In response, they partnered with a queer activist to build something from the ground up. The collaboration shaped everything: tone, content, route. The resulting tour delves into urban transgender experiences, intersections of caste and class in queer fashion, the history of pride movements, and even the politics of cruising—not in whispered tones, but as a crucial part of the city’s queer subculture. “It’s helped tourists understand how queer people have negotiated visibility, safety, and intimacy in a city like Mumbai,” the co-founder of No Footprints notes with much pride. Workshops, performances, and zine-making have since become integral parts of the experience, expanding the narrative to include both resilience and joy.
“Created by queer folks, for queer folks,” Tanwar says of the tour, “and led by queer voices.” The response, both from the community and travellers, has affirmed its significance.
The same commitment has shaped No Footprints’s expansion into Delhi and Jaipur. Singh, who led this extension, immersed herself in building relationships from the ground up. In Delhi, for instance, guests now walk into a 200-year-old perfumery, a “space with deep roots in the city’s Mughal history” where guests whip up their own fragrance “under the guidance of the eighth-generation perfumer. It’s intimate, hands-on, and full of history”, Tanwar delineates. Elsewhere, marginalised women conduct art workshops, and traditional calligraphers are given platforms to demonstrate their craft—and earn from it.
But as the company grows, so does the urgency. “Cities are changing faster than we can tell their stories,” Tanwar notes with urgency. The pace of gentrification, demolition, and displacement means that entire neighbourhoods, entire ways of life, are vanishing within months. “We’re just a small tour company,” he adds, “but if we can bring awareness—even one tour at a time—maybe we can help people see the value in preserving what’s left.”
It is this mission that earned No Footprints accolades such as the WTM Global Award for Inclusion and Diversity. Tanwar doesn’t downplay the validation. “Running a small setup comes with its fair share of stress—you’re constantly putting out fires,” he says. Recognition, when it comes, helps them stay on track. “It reminds us we’re on the right path. And yes, it motivates us—to keep going, to keep telling stories that matter.”

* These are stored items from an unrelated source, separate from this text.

/-- What the filter says of each tag of a combined atomic, the room of each counted with that of those before it (R207). -/
def admitAll (s : State) (sg : Bool) (off : Nat) : List Tag → List (Option (Nat × Nat)) × State
  | [] => ([], s)
  | t :: ts =>
    let a := admitTag s sg t
    let r := admitAll (if a.1.isNone then recordIn a.2 sg t off 0 else a.2) sg off ts
    (a.1 :: r.1, r.2)

/-- A combined atomic (R207): applied once when every tag is new; else nothing is applied, and each constituent is
answered FILTER_BUSY, or STALE_RETRY where its tag is stale. -/
def filterCombined (s : State) (r : Request) (perform : State → Option Nat × State) : Reply × State :=
  let sg := takesSingle s r
  let tags := ownTag r :: r.more
  let x := (admitAll s sg (offOf r.addr) tags).1
  if x.all (fun a => a.isNone) then
    let p := perform s
    match p.1 with
    | none => (replyTo r stNotApplied, p.2)
    | some old => (replyTo r stOk, tags.foldl (fun s t => recordIn (admitTag s sg t).2 sg t (offOf r.addr) old) p.2)
  else
    let sts := x.map (fun a => if a.map (fun v => v.1) = some stStaleRetry then stStaleRetry else stFilterBusy)
    let s := sts.foldl (fun s st => countFilter s r st) s
    ({ replyTo r (sts.headD stFilterBusy) with more := sts.drop 1 }, s)

/-- An atomic under the filter, combined or not. -/
def filtered (s : State) (r : Request) (perform : State → Option Nat × State) : Reply × State :=
  if r.more = [] then filterAtomic s r perform else filterCombined s r perform

/-- A filter entry that an old owner sends in VC0 (R218 step 4), in the model's form (log entry 200): a store by its Barista that
carries the entry's tag and old value, addressed to the target's place here. -/
def isTransfer (r : Request) : Bool := ofBarista r && r.op = 0x10 && !r.more.isEmpty

/-- The entry enters this device's filter with its tag and issue time, once; a full set holds it: WAIT has it sent again 1 µs later
(R218, Table 9.15). -/
def takeTransfer (s : State) (r : Request) (t : Tag) : Reply × State :=
  let k := setOf t.src t.ctx t.seq
  let l := dropOld s (SMap.get dFilter s.filter k)
  let s := setFilter s k l
  if (findTag l t.src t.ctx (t.seq % 65536)).isSome then ({ replyTo r stOk with more := [] }, s)
  else if roomFor l true t.src t.ctx t.seq then ({ replyTo r stOk with more := [] }, recordIn s true t (offOf r.addr) (leNat r.data))
  else ({ replyTo r stWait with more := [] }, s)

/-! ### Performing an operation (R191, R192) -/

/-- Bytes of the Roast Log window: flash bytes at the same offsets, the first 256 KiB reading 0 (R330). -/
def logRead (s : State) (o n : Nat) : List Byte :=
  (List.range n).map (fun i => if o + i < 0x40000 then 0 else SMap.get flashDefault s.flash (o + i))

/-- Count bytes entering (or leaving) a Near Memory slot over the Mesh (Table 17.1). -/
def meshCount (s : State) (o n : Nat) (into : Bool) : State :=
  match placeOf o with
  | .nm t _ => if h : t < 160 then (Blk.cntT ⟨t, h⟩).add s (if into then 0x88 else 0x90) n else s
  | _ => s

/-- Count the bytes of an access from a die to memory of this device that lies at the other (MESH_X, Table 17.2): a read's leave
the memory's die, a write's the issuer's. -/
def crossAccess (s : State) (die o n : Nat) (write : Bool) : State :=
  match dieOfOffset s o with
  | some e => if e = die then s else crossCount s (if write then die else e) n
  | none => s

/-- Count the bursts of a tile's access to this device's HBM, 32 bytes each; a burst written in part is read first (R293, R358). -/
def hbmTileCount (s : State) (t : Fin 160) (o n : Nat) (write : Bool) : State :=
  let rd := if write then partialBursts o n else (bursts o n).length
  let s := if rd = 0 then s else (Blk.cntT t).add s 0x98 (32 * rd)
  if write then (Blk.cntT t).add s 0xA0 (32 * (bursts o n).length) else s

/-- Count a packet of a tile's context to or from another device (Table 17.1). -/
def remoteCount (s : State) (ctx n : Nat) (out : Bool) : State :=
  if h : ctx / 12 < 160 then (Blk.cntT ⟨ctx / 12, h⟩).add s (if out then 0xA8 else 0xB0) n else s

Looking ahead, Tanwar is clear-eyed about the path forward. They hope to deepen collaborations with communities, make better use of social media to raise awareness rather than just sell tours, and focus more intently on stories of resilience. The team is also looking to work with organisations that can help them measure their cultural impact — a notoriously difficult task, but one they believe is vital.

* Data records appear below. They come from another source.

/-- The columns that a partial sum's bytes add (R74); of a format without a conversion each sum is a free value (log entry 244). -/
def psumCols (fmt e o : Nat) (bs : List Byte) (s : State) : List Col × State :=
  if convertible fmt ∨ bs.isEmpty then ((unpackElems (elemBits fmt) o bs).map (psumCol fmt e), s)
  else
    let f := freeBytes s (4 * o)
    ((unpackElems 32 o f.1).map (fun v => { sum := signed 32 v }), f.2)

/-- Drain vectors `v`, `v + 1`, …: partial sum, stages, scale bytes, row (R74, R89, R112, R114, Table 4.5). DESIGN CHOICE (log
entry 244): with D in a format without a conversion the vector is observed and counted as with any other, and its row is free
bytes. -/
def drainVectors (t : Fin 160) (a : Fin 2) (p : Plan) (st : Step) (h : Head) (e raise : Nat) (ch : Option (List NumVal))
    (tile : Option ArrTile) (lines : List (Nat × Nat)) : Nat → Nat → Tally → State → Tally × State
  | 0, _, y, s => (y, s)
  | n + 1, v, y, s =>
    let q := mxaQ t a
    let o := p.r.outputs
    let fmt := st.d.format
    let rb := cellBytes fmt o
    let cols := match tile with
      | some k => if p.contrib then vectorSums p.r k (streamVector p.r lines v) e else List.replicate o {}
      | none => List.replicate o {}
    let x := if p.psum then readOp s q 2 ((p.pAddr + v * rb) % 2 ^ 64) rb fmt p.pEp else ([], true, s)
    let y1 := psumCols fmt e o x.1 x.2.2
    let cols := if p.psum then List.zipWith Col.plus cols y1.1 else cols
    let z := if p.final ∧ h.input ≠ 0 then readOp y1.2 q 0 (ownAddr s (h.input + v + p.r.vecs * p.i1)) 1 0 none (page := .dqu t a) else ([], true, y1.2)
    let b := leNat z.1
    let bad := h.inExp = 255 || (h.input ≠ 0 && b = 255)
    let g : Stage :=
      { fmt := fmt, rnd := bits st.mode 1 2, key := h.key, final := p.final,
        idx := p.i0 * 2 ^ 40 + p.ob % 2 ^ 19 * 2 ^ 21 + v * 2 ^ 9,
        shift := if bad then none else some ((h.inExp : Int) - 127 + (if h.input = 0 then 0 else (b : Int) - 127)),
        ch := ch, blockByte := outByte p st h (getSeq s q).replaying raise,
        rowScale := if rowScaled p st h then some (bits ((Blk.dqu t a).rd s 0x54) 0 3) else none,
        mendable := blockScaled p st h && !rowScaled p st h }
    let s := z.2.2
    let d := g.drain e cols
    let w : List Byte × State := if convertible fmt then (packElems (elemBits fmt) d.codes, s) else freeBytes s rb
    let s := if rowScaled p st h then writeOp w.2 q (ownAddr s (h.row + v + p.r.vecs * p.ob)) [BitVec.ofNat 8 d.rowByte] none
      else w.2
    let s := writeOp s q ((p.dAddr + v * rb) % 2 ^ 64) w.1 p.dEp
    drainVectors t a p st h e raise ch tile lines n (v + 1) (y.plus d) ((Blk.dqu t a).sat s 0x68)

Perhaps most significantly, they want to share what they’ve learned. Plans are underway to build mentorship and training programmes for future travel entrepreneurs — a chance to pass on not just a model, but a way of working that places integrity above convenience.
Because for No Footprints, the work has never just been about tours. It has always been about people — and the stories that risk being forgotten if they’re not told now.